Dataset entries:
/-- The waiting reactions and the strap address (R477, R546). -/
theorem Chip.strapped_facts (u : Chip) : (Frame [.fault, .heads, .field] u.lightUp.strapAddress u
      ∧ ∀ h, (u.lightUp.strapAddress.head h).state = (u.head h).state)
    ∧ (1 ≤ u.pkg.slot ∧ u.pkg.slot ≤ 0x7E → u.lightUp.strapAddress.field.addr = u.pkg.slot ∧ u.lightUp.strapAddress.field.source = 1)
    ∧ (¬ (1 ≤ u.pkg.slot ∧ u.pkg.slot ≤ 0x7E) → u.lightUp.strapAddress.field.addr = u.field.addr) := by
  have l := u.lightUp_steady
  obtain ⟨d, hd⟩ : ∃ d, u.lightUp = d := ⟨_, rfl⟩
  rw [hd] at l ⊢
  have pk : d.pkg = u.pkg := l.1 .pkg (by decide)
  unfold Chip.strapAddress
  refine ⟨⟨(Frame.ite _ (Frame.set_field (by decide) _ _) (Frame.refl _ _)).trans l.1, fun h => ?_⟩, fun h => ?_, fun h => ?_⟩
  · rw [← l.2.2 h]; split <;> rfl
  · rw [if_pos (by rw [pk]; exact h)]; exact ⟨congrArg PkgUnit.slot pk, rfl⟩
  · rw [if_neg (by rw [pk]; exact h)]
    have := l.2.1
    unfold AlarmsOnly at this
    rw [this]

/-- The heartbeat and the chain output change the field port alone, and no address (R474, R478). -/
theorem Chip.fieldStart_facts (old c : Chip) : Frame [.field] (Chip.fieldStart old c) c ∧ (Chip.fieldStart old c).field.addr = c.field.addr
    ∧ (Chip.fieldStart old c).field.source = c.field.source := by
  have hb : Frame [.field] c.heartbeat c ∧ c.heartbeat.field.addr = c.field.addr ∧ c.heartbeat.field.source = c.field.source := by
    unfold Chip.heartbeat Chip.sendFrame
    split
    · exact ⟨Frame.refl _ _, rfl, rfl⟩
    · dsimp only
      exact ⟨(Frame.set_field (by decide) _ _).trans (Frame.set_field (by decide) _ _), rfl, rfl⟩
  have pc : ∀ c : Chip, Frame [.field] c.passChain c ∧ c.passChain.field.addr = c.field.addr ∧ c.passChain.field.source = c.field.source := by
    intro c
    unfold Chip.passChain
    split
    · exact ⟨Frame.set_field (by decide) _ _, rfl, rfl⟩
    · exact ⟨Frame.refl _ _, rfl, rfl⟩
  unfold Chip.fieldStart
  split
  · obtain ⟨a, b, d⟩ := pc c.heartbeat
    exact ⟨a.trans hb.1, b.trans hb.2.1, d.trans hb.2.2⟩
  · exact ⟨Frame.refl _ _, rfl, rfl⟩

theorem Chip.domain_pos (c : Chip) (n : Nat) (h : 0 < n) : c.domain n = Tab.get .off c.mode.domains n := by
  unfold Chip.domain
  rw [if_neg (by omega)]

/-- A fold of appends changes what its steps change. -/
theorem foldl_snd_frame {l : List Part} (g : Bool × Chip → Nat → Bool × Chip) (h : ∀ a k, Frame l (g a k).2 a.2) :
    ∀ (xs : List Nat) (a : Bool × Chip), Frame l (xs.foldl g a).2 a.2 := by
  intro xs
  induction xs with
  | nil => exact fun a => Frame.refl _ _
  | cons x xs ih => exact fun a => (ih (g a x)).trans (h a x)

/-- Appending default records changes what an append changes (R481). -/
theorem Chip.restoreAll_frame (c : Chip) (keys : List Nat) : Frame sbParts (c.restoreAll keys).2 c := by
  unfold Chip.restoreAll
  refine foldl_snd_frame _ (fun a k => ?_) keys (true, c)
  unfold Chip.restoreOne
  split
  · exact Chip.sbAppend_frame _ _ _ _
  · exact Frame.refl _ _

▶ **EXERCISE OBJECTIVE**
Write out, without alteration, the line that contains "a => Frame.refl _ _" and all subsequent lines down to the end of the data above.

▶ **SOLVED EXERCISE**
  | nil => exact fun a => Frame.refl _ _
  | cons x xs ih => exact fun a => (ih (g a x)).trans (h a x)

/-- Appending default records changes what an append changes (R481). -/
theorem Chip.restoreAll_frame (c : Chip) (keys : List Nat) : Frame sbParts (c.restoreAll keys).2 c := by
  unfold Chip.restoreAll
  refine foldl_snd_frame _ (fun a k => ?_) keys (true, c)
  unfold Chip.restoreOne
  split
  · exact Chip.sbAppend_frame _ _ _ _
  · exact Frame.refl _ _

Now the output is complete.